*** Opening of Listed records ***
-- ==== Sys2Proof/Machine/SignalConditioner.lean ====
section
/-! DEFINITION. The signal conditioner, the tick and the three sample instructions
(40_signal_conditioner.md). -/

namespace Sys2Proof.Machine

/-! ## The conditioner (tick phase 2) -/

/-- The hysteresis test (R208). -/
def isLive (a0 hyst m : F32) : Bool := f32gt m (f32mul a0 hyst)

/-- One exponential average: `old + alpha * (x - old)` (R209, R212). -/
def expAverage (alpha old x : F32) : F32 := f32add old (f32mul alpha (f32sub x old))

/-- The mean/deviation update with one weight pair (R209); the deviation is averaged towards |d|. -/
def SignalState.update (g : SignalState) (alphaA alphaD m : F32) : SignalState :=
  { g with
    average := expAverage alphaA g.average m
    deviation := expAverage alphaD g.deviation (f32abs (f32sub m g.average)) }

/-- Weight-pair selection and the silence counter (R210, R211). -/
def SignalState.envelope (g : SignalState) (cfg : CondCfg) (m : F32) : SignalState :=
  if isLive g.average cfg.hystFactor m then
    SignalState.update { g with silence := 0#32 } cfg.alphaAvgLive cfg.alphaDevLive m
  else
    let count := satinc g.silence
    let g := { g with silence := count }
    if cfg.silenceLimit.toNat < count.toNat then g.update cfg.alphaAvgSil cfg.alphaDevSil m else g

/-- The edge averagers (R212). -/
def SignalState.edges (g : SignalState) (cfg : CondCfg) (m : F32) : SignalState :=
  { g with
    edgeFast := expAverage cfg.alphaEdgeFast g.edgeFast m
    edgeSlow := expAverage cfg.alphaEdgeSlow g.edgeSlow m }

/-- The edge indicator (R213). -/
def SignalState.edge (g : SignalState) : F32 := f32sub g.edgeFast g.edgeSlow

/-- The modulation depth of a sample against the average (R214). -/
def depthOf (a1 m : F32) : F32 :=
  if f32gt a1 f32zero then f32div (f32sub a1 m) a1 else f32zero

/-- The search threshold (R215). -/
def thresholdOf (cfg : CondCfg) (a1 v1 : F32) : F32 :=
  if f32gt a1 f32zero then fmaxfloor (f32mul cfg.thrK (f32div v1 a1)) cfg.minDepth
  else cfg.minDepth

/-- The signal state after the conditioner (R206 to R215); the clock does not move here. -/
def SignalState.condition (g : SignalState) (cfg : CondCfg) (m : F32) : SignalState :=
  let g := ({ g with value := m }.envelope cfg m).edges cfg m
  { g with depth := depthOf g.average m, threshold := thresholdOf cfg g.average g.deviation }

/-- The history writes of one tick, all at the entry of its clock (R216 to R219, R221). -/
def Histories.record (h : Histories) (j : Nat) (g : SignalState) : Histories :=
  { hdata := Memory.write h.hdata j g.value
    hdev := Memory.write h.hdev j g.deviation
    hedge := Memory.write h.hedge j g.edge
    hdeep := Memory.write h.hdeep j g.depth }

/-- Tick phase 2: the conditioner with magnitude m (R206 to R221). -/
def State.conditioner (s : State) (m : F32) : State :=
  let g := s.sig.condition s.cfg m
  { s with sig := g, hist := s.hist.record (ringIndex s.params s.sig.clock) g }

/-! ## The tick -/

/-- Tick phase 1: the start-up guard, at clock 0 only (R200, R408). -/
def State.startupPhase (s : State) : State := if s.sig.clock = 0#64 then s.startupGuard else s

/-- Tick phase 3: the timeout checks for A, B and V in this order (R200, R409). -/
def State.timeouts (s : State) : State :=
  ((s.timeoutCheck .a).timeoutCheck .b).timeoutCheck .v

/-- Tick phase 5: lock arbitration (R295). The state and the delivery list with the symbols of the
lock (R294) after those of phase 4. -/
def State.arbitrate (s : State) (out : PerRow RowOut) : State × List Symbol :=
  match lockRequests out with
  | [] => (s, delivered out)
  | r :: rest =>
    let w := s.winner r rest
    (((s.lockRow w.1).frameStart w.1),
      delivered out ++ [(s.ss.get w.1).firstSymbol (s.bank.get w.1) w.1, w.2])

/-- Tick phase 8: the clock advances by one, modulo 2^64 (R222). -/
def State.advanceClock (s : State) : State :=
  { s with sig := { s.sig with clock := s.sig.clock + 1#64 } }

/-- Tick phases 1 to 3: start-up guard, conditioner, timeouts (R200). -/
def State.tickFront (s : State) (m : F32) : State := (s.startupPhase.conditioner m).timeouts

/-- Tick phases 4 to 7: correlators, arbitration, delivery, correlator end-of-frame (R200). -/
def State.tickBack (s : State) : State :=
  let ph4 := s.correlators
  let ph5 := ph4.1.arbitrate ph4.2
  let ph6 := ph5.1.deliver (eofPending ph4.2) ph5.2
  ph6.1.correlatorEof ph6.2

/-- The tick of an accepted sample of magnitude m (R200). -/
def State.tick (s : State) (m : F32) : State := (s.tickFront m).tickBack.advanceClock

/-! ## Sample instructions -/

/-- The magnitude of an IQ pair (R203, R206). -/
def iqMagnitude (i q : F32) : F32 := f32sqrt (f32add (f32mul i i) (f32mul q q))

/-- WR_SAMPLE_REAL: write a real sample and perform a tick (R201, R205). -/
def execWrSampleReal (x : Word) (s : State) : Result :=
  if !s.ready then .next (s.raise .notReady).quiet
  else if !isfinite x then .next (s.raise .nonfinite).quiet
  else .next (s.tick (f32abs x)).quiet

/-- WR_SAMPLE_I: latch the in-phase component (R202). -/
def execWrSampleI (i : Word) (s : State) : Result :=
  .next { s with iLatch := i, iValid := true }.quiet

/-- WR_SAMPLE_Q: complete an IQ sample and perform a tick (R203, R205). -/
def execWrSampleQ (q : Word) (s : State) : Result :=
  let i := s.iLatch
  let m := iqMagnitude i q
  let s1 : State := { s with iValid := false }
  if !s.ready then .next (s1.raise .notReady).quiet
  else if !s.iValid then .next (s1.raise .iqSeq).quiet
  else if !(isfinite i && isfinite q && isfinite m) then .next (s1.raise .nonfinite).quiet
  else .next (s1.tick m).quiet

end Sys2Proof.Machine
end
*** Close of Listed records ***
Exercise requirements » Each line from the top of the entries above through the line containing "def isLive (a0" must be transcribed exactly, and no other line may appear.

Task output »
-- ==== Sys2Proof/Machine/SignalConditioner.lean ====
section
/-! DEFINITION. The signal conditioner, the tick and the three sample instructions
(40_signal_conditioner.md). -/

namespace Sys2Proof.Machine

/-! ## The conditioner (tick phase 2) -/

/-- The hysteresis test (R208). -/
def isLive (a0 hyst m : F32) : Bool := f32gt m (f32mul a0 hyst)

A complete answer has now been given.